I Love Everything In You

I Love Everything In You
Episode 64



Aneska tidak tertidur lelap,ia hanya memejamkan matanya untuk memastikan apakah Arkana dan Divia ada maksud jahat kepadanya atau tidak.Namun sudah satu jam berlalu dan ia mulai merasa sangat bosan dengan aktingnya itu karena tidak memperlihatkan gerak-gerik mencurigakan dari keduanya.


Arkana mendapatkan panggilan dari pihak kepolisian yang telah meringkus Aditya bersama komplotan nya itu,entah dari mana pak polisi tersebut bisa mendapatkan nomor telpon pribadinya.


Polisi itu mengatakan bahwa mereka telah bekerja sama dengan agen rahasia dari badan intelijen untuk menyelidiki dimana keberadaan kedua orang tua Aditya berada.Mereka tidak menemukan nya di selat Malaka,tetapi agen rahasia lain berhasil meringkus sang ayah yang sedang berada di daerah pertambangan miliknya.


Polisi juga mengatakan bahwa mereka telah menemukan jejak bahwa Resya pergi meninggalkan selat Malaka satu hari yang lalu,bukti nyata itu mereka dapatkan dari kamera cctv yang berada di bandara penerbangan.


"Gue harus pergi dulu,pasti nanti balik lagi.Jaga Aneska ya" ucap Arkana kepada Divia dan langsung pergi meninggalkan ruangan tersebut.


...•••...


"Aku udah sampai,pabrik tua ditengah-tengah lahan tandus" ucap Bintang.


"Tunggu,kamu harus tetap tinggal di rumah itu.Kalau tiba-tiba kamu denger suara teko bunyi,kamu boleh pergi dari rumah"


"Apa maksudnya?Kenapa kode nya rumit banget?Teko bunyi?Apa sih?"


"Kamu pasti ngerti dengan kondisi aku sekarang.Udah dulu ya,aku harus pesan ayam goreng karena udah lapar" kata Erika. "Inget satu hal,tetap di rumah itu dan jangan pergi dulu sampai terdengar suara teko berbunyi"


Erika langsung mematikan panggilan tersebut saat mengetahui bahwa Bintang sudah berada didekat lokasinya saat ini.


"Lo gila ya?Ah lupa,orang yang mau mati emang suka bicara sesukanya" kata Resya. "Mana sini hp gue"


"Nanti dulu"


"Apalagi??" tanya Resya kesal.


"Seenggaknya biarin gue makan ayam goreng untuk terakhir kalinya"
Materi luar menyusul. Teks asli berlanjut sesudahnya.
-- ==== Sys2Proof/Tests/Slice0.lean ====
section
/-! SUPPORT. Tests: the well-formedness checks refuse ill-formed operations, packets written out byte by byte decode to
the operation they stand for, each operation's effect on one small state (expected values from spec/95_test_vectors.md
or worked out by hand from the rule named), and a witness for the hypotheses of every statement that has some. -/

namespace Sys2Proof.Tests

open Sys2Proof Sys2Proof.Machine
open Sys2Proof.Config (params)

/-! ### Well-formedness -/

/-- `valueFits`: a byte value has eight bits (R97). -/
theorem test_wf_value : (Instr.busWritePort 0x20 .byte 0x100).wellFormed = false := by decide

/-- `natFits`: 2^32 does not fit. -/
theorem test_wf_nat : (Instr.picAssertIRQ 4294967296).wellFormed = false := by decide

/-- `chanFits`: channel 256 does not fit. -/
theorem test_wf_channel : (Instr.ataRdStatus 256).wellFormed = false := by decide

/-- `nameFits`: a name of 256 bytes does not fit. -/
theorem test_wf_name : (Instr.cpuGetRegister (List.replicate 256 0x41)).wellFormed = false := by
  simp only [Instr.wellFormed, nameFits, List.length_replicate]
  decide

/-- `blobFits`: a blob of 2^32 bytes does not fit. -/
theorem test_wf_blob (bytes : List Byte) (h : bytes.length = 2 ^ 32) :
    (Instr.romSetSystemBIOS bytes).wellFormed = false := by
  simp only [Instr.wellFormed, blobFits, h]
  decide

/-- `deviceFits`: device index 2^32 does not fit. -/
theorem test_wf_device : (Instr.picRequestIRQNumber (.ext 4294967296)).wellFormed = false := by decide

/-- `moduleFits`: module index 2^32 does not fit. -/
theorem test_wf_module : (Instr.modReset (.ata 4294967296)).wellFormed = false := by decide

/-- `selFits`: selector number 2^32 does not fit. -/
theorem test_wf_selector : (Instr.ataEject (.index 4294967296)).wellFormed = false := by decide

/-! ### Decoding

The command bytes are written from the layouts of R99 to R110; selector and operand bytes are the model's packet form
(log entry 1). -/

/-- I/O Bus packets. -/
theorem test_decode_bus :
    [[0x00, 0x10, 0x00, 0xF0, 0x01, 0x01, 0x02, 0x00, 0x00, 0x00, 0x02],
     [0x00, 0x11, 0x00, 0xF0, 0x01, 0x02],
     [0x00, 0x12, 0x00, 0xF0, 0x01, 0x04, 0xEF, 0xBE, 0xAD, 0xDE]].map decode =
    [.ok (.busRegisterPort 0x01F0 (.ata 2) .writeOnly), .ok (.busReadPort 0x01F0 .word),
     .ok (.busWritePort 0x01F0 .dword 0xDEADBEEF)] := by decide

/-- Calls of the interrupt controller pair. -/
theorem test_decode_pic_calls :
    [[0x00, 0x08, 0x00, 0x05, 0x00, 0x00, 0x00], [0x00, 0x09, 0x00, 0x10, 0x00, 0x00, 0x00], [0x00, 0x0A, 0x00],
     [0x00, 0x0B, 0x01, 0x04, 0x01], [0x00, 0x0C, 0x00, 0x02, 0x07, 0x00, 0x00, 0x00], [0x00, 0x0D, 0x00, 0x00],
     [0x00, 0x0E, 0x00]].map decode =
    [.ok (.picAssertIRQ 5), .ok (.picClearIRQ 16), .ok .picAcknowledge, .ok (.picEndOfInterrupt .S (some 3) true),
     .ok (.picRequestIRQNumber (.ext 7)), .ok (.picFreeIRQNumber .pic), .ok .picReset] := by decide

/-- Command-port bytes of the interrupt controller: `---1L-SI`, `RS100LLL`, `10000---`, `00000---`, `11000LLL`,
`01000LLL`, `-es01PrR` (R99, R104, R105). -/
theorem test_decode_pic_commands :
    [[0x19, 0x00, 0x00], [0x13, 0x00, 0x01], [0xE5, 0x00, 0x00], [0x20, 0x00, 0x01], [0x80, 0x00, 0x00],
     [0x07, 0x00, 0x00], [0xC3, 0x00, 0x00], [0x41, 0x00, 0x00], [0x6B, 0x00, 0x00], [0x8C, 0x00, 0x01]].map decode =
    [.ok (.picICW1 .M true false true), .ok (.picICW1 .S false true true), .ok (.picOCW2EOI .M true true 5),
     .ok (.picOCW2EOI .S false false 0), .ok (.picOCW2RotAutoSet .M), .ok (.picOCW2RotAutoClr .M),
     .ok (.picOCW2SetPrio .M 3), .ok (.picOCW2Nop .M 1), .ok (.picOCW3 .M true true false true true),
     .ok (.picOCW3 .S false false true false false)] := by decide

/-- Data-port bytes and reads of the interrupt controller. -/
theorem test_decode_pic_data :
    [[0x70, 0x01, 0x01], [0x04, 0x02, 0x00], [0x13, 0x03, 0x00], [0xFE, 0x04, 0x01], [0x00, 0x05, 0x01],
     [0x00, 0x06, 0x00]].map decode =
    [.ok (.picICW2 .S 0x70), .ok (.picICW3 .M 0x04), .ok (.picICW4 .M 0x13), .ok (.picOCW1 .S 0xFE),
     .ok (.picRdCmd .S), .ok (.picRdData .M)] := by decide

/-- Clock packets. -/
theorem test_decode_clk :
    [[0x00, 0x18, 0x00, 0x02, 0x01, 0x00, 0x00, 0x00, 0xE8, 0x03, 0x00, 0x00, 0x01], [0x00, 0x19, 0x00],
     [0x00, 0x1A, 0x00, 0x00, 0x02, 0x00, 0x00, 0x00], [0x00, 0x1B, 0x00, 0x01, 0x00, 0x00, 0x00, 0x00, 0x00],
     [0x00, 0x1C, 0x00]].map decode =
    [.ok (.clkRegisterDevice (.ext 1) 1000 true), .ok .clkPulse, .ok (.clkResetTimer .pic 2),
     .ok (.clkSetTimerActiveState (.ata 0) false), .ok .clkSignalPulse] := by decide

/-- Calls of an ATA channel. -/
theorem test_decode_ata_calls :
    [[0x00, 0x20, 0x01], [0x00, 0x21, 0x00, 0x01, 0x00, 0x00, 0x00],
     [0x00, 0x22, 0x00, 0x00, 0x01, 0x00, 0x00, 0x00, 0x02, 0x09, 0x00, 0x00, 0x00, 0x01],
     [0x00, 0x23, 0x00, 0x01, 0x02, 0x68, 0x64], [0x00, 0x24, 0x00]].map decode =
    [.ok (.ataReset 1), .ok (.ataSetSelectedDriveIndex 0 1), .ok (.ataInsert (.index 1) .cdrom 9 true),
     .ok (.ataEject (.name [0x68, 0x64])), .ok (.ataUpdate 0)] := by decide

/-- Task-register accesses: bytes `-L-DHHHH` and `-----SN-` (R107, R110) among them. -/
theorem test_decode_ata_ports :
    [[0x00, 0x30, 0x00, 0x02], [0x00, 0x31, 0x00, 0x02, 0xEF, 0xBE, 0x00, 0x00], [0x00, 0x32, 0x00], [0x55, 0x33, 0x00],
     [0x00, 0x34, 0x00, 0x03], [0xAA, 0x35, 0x00, 0x05], [0x00, 0x36, 0x00], [0xF7, 0x37, 0x00], [0x00, 0x38, 0x00],
     [0xEC, 0x39, 0x00], [0x00, 0x3A, 0x00], [0x0A, 0x3B, 0x00], [0x00, 0x3C, 0x00], [0x12, 0x3D, 0x00]].map decode =
    [.ok (.ataRdData 0 .word), .ok (.ataWrData 0 .word 0xBEEF), .ok (.ataRdError 0), .ok (.ataWrFeatures 0 0x55),
     .ok (.ataRdParam 0 .sectorNumber), .ok (.ataWrParam 0 .cylHigh 0xAA), .ok (.ataRdDrvHead 0),
     .ok (.ataWrDrvHead 0 true true 7), .ok (.ataRdStatus 0), .ok (.ataWrCommand 0 0xEC), .ok (.ataRdAltStatus 0),
     .ok (.ataWrDevCtl 0 false true), .ok (.ataRdDrvAddr 0), .ok (.ataWrDrvAddr 0 0x12)] := by decide

/-- CPU loop packets. -/
theorem test_decode_cpu :
    [[0x00, 0x40, 0x00], [0x00, 0x41, 0x00, 0x02, 0x49, 0x50], [0x00, 0x42, 0x00, 0x02, 0x41, 0x58, 0x02, 0x12, 0x34],
     [0x00, 0x43, 0x00, 0x02, 0x03, 0x00, 0x00, 0x00, 0x01], [0x00, 0x44, 0x00], [0x00, 0x45, 0x00],
     [0x00, 0x46, 0x00]].map decode =
    [.ok .cpuStep, .ok (.cpuGetRegister [0x49, 0x50]), .ok (.cpuSetRegister [0x41, 0x58] [0x12, 0x34]),
     .ok (.cpuSetHoldRequest (.ext 3) true), .ok .cpuStart, .ok .cpuStop, .ok .cpuReset] := by decide

/-- Lifecycle and ROM packets. -/
theorem test_decode_modules :
    [[0x00, 0x48, 0x00, 0x00], [0x00, 0x49, 0x00, 0x02], [0x00, 0x4A, 0x00, 0x03], [0x00, 0x4B, 0x00, 0x01],
     [0x00, 0x4C, 0x00, 0x04, 0x00, 0x00, 0x00, 0x00], [0x00, 0x50, 0x00, 0x02, 0x00, 0x00, 0x00, 0xEA, 0x5B],
     [0x00, 0x51, 0x00]].map decode =
    [.ok (.modReset .bus), .ok (.modStart .clk), .ok (.modStop .cpu), .ok (.modGetDump .pic),
     .ok (.modIsConnected (.ata 0)), .ok (.romSetSystemBIOS [0xEA, 0x5B]), .ok .romReadSystemBIOS] := by decide

/-- Packets that are no operation are refused by name. -/
theorem test_decode_refused :
    [[0x00, 0x19], [0x00, 0x7F, 0x00], [0x01, 0x19, 0x00], [0x11, 0x00, 0x02], [0x00, 0x08, 0x00, 0x05],
     [0x00, 0x19, 0x00, 0x00], [0x00, 0x30, 0x00, 0x03],
     [0x00, 0x12, 0x00, 0x20, 0x00, 0x01, 0x00, 0x01, 0x00, 0x00]].map decode =
    [.error .tooShort, .error (.unknownSelector 0x7F), .error .headerNotZero, .error (.badController 0x02),
     .error .truncated, .error .trailingBytes, .error (.badTag 0x03), .error .valueTooWide] := by decide

/-- The table's own words (`match` column of the opcode table). -/
theorem test_table_words :
    [decodeTableWord 8 0x10, decodeTableWord 8 0x20, decodeTableWord 8 0x80, decodeTableWord 8 0x00,
     decodeTableWord 8 0xC0, decodeTableWord 8 0x40, decodeTableWord 8 0x08] =
    [some (.picICW1 .M false false false), some (.picOCW2EOI .M false false 0), some (.picOCW2RotAutoSet .M),
     some (.picOCW2RotAutoClr .M), some (.picOCW2SetPrio .M 0), some (.picOCW2Nop .M 0),
     some (.picOCW3 .M false false false false false)] := by decide

/-! ### One step of each operation -/

/-- Whether the operation answers a next state with a property. -/
def after (i : Instr) (s : State) (f : State → Bool) : Bool :=
  match exec i s with
  | .next t => f t
  | _ => false

/-- The machine after reset with the master changed. -/
def master (f : Pic → Pic) : State := { State.reset with picM := f State.reset.picM }

/-- The machine after reset with both controllers changed. -/
def pair (f g : Pic → Pic) : State := { State.reset with picM := f State.reset.picM, picS := g State.reset.picS }

/-- The machine after reset with a port entry more. -/
def portAt378 (attr : Attr) : State := { State.reset with bus := [(0x378, { owner := .ext 1, attr := attr })] }

/-- The machine after reset with a timer table. -/
def timers (ts : List Timer) : State := { State.reset with clk := { State.reset.clk with timers := ts } }

/-- A slot of external device `n`. -/
def slot (n interval countdown : Nat) (active continuous : Bool) : Timer :=
  { owner := .ext n, interval := interval, countdown := countdown, active := active, continuous := continuous }

/-- A hard disk as attached after a drive reset (vector F1). -/
def disk : Drive := { emptyDrive with type := .hardDisk, image := some 7, ready := true, seekComplete := true }

/-- The machine after reset with its channel changed. -/
def channel (f : Channel → Channel) : State := { State.reset with ata := State.reset.ata.map f }

/-- The machine after reset with a master drive. -/
def drive (d : Drive) : State := channel fun c => { c with drive0 := d }

/-- The machine after reset with the CPU changed. -/
def cpuWith (f : Cpu → Cpu) : State := { State.reset with cpu := f State.reset.cpu }

/-- A port value of one byte. -/
def byteResult (b : Long) : Result := .ok (.port .byte b)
"Apa?Apa maksud lo?Lo beneran gila ya?"


"Gue masih manusia,masih punya rasa lapar.Biarin gue makan ayam goreng dulu,Lo mau gue mati jadi arwah ayam goreng?" tanya Erika.


"Hashh,yaudah buruan"


Bukannya menekan nomor pemesanan ayam goreng,Erika malah menghubungi kantor polisi agar mereka bisa datang ke lokasi tersebut untuk membantu Bintang dan membawa semua penjahat ini untuk ditindak lanjuti.


"Halo selamat malam" sapa polisi tersebut.


"Halo,saya Erika.Mau memesan dua paket ayam goreng yang berukuran jumbo" kata Erika.


"Maaf,tapi ini bukan tempat penjualan ayam goreng.Anda salah menghubungi"


"Nggak,ini bener kok" kemudian Erika memberikan alamatnya kepada polisi tersebut. "Saya pesan yang berukuran jumbo"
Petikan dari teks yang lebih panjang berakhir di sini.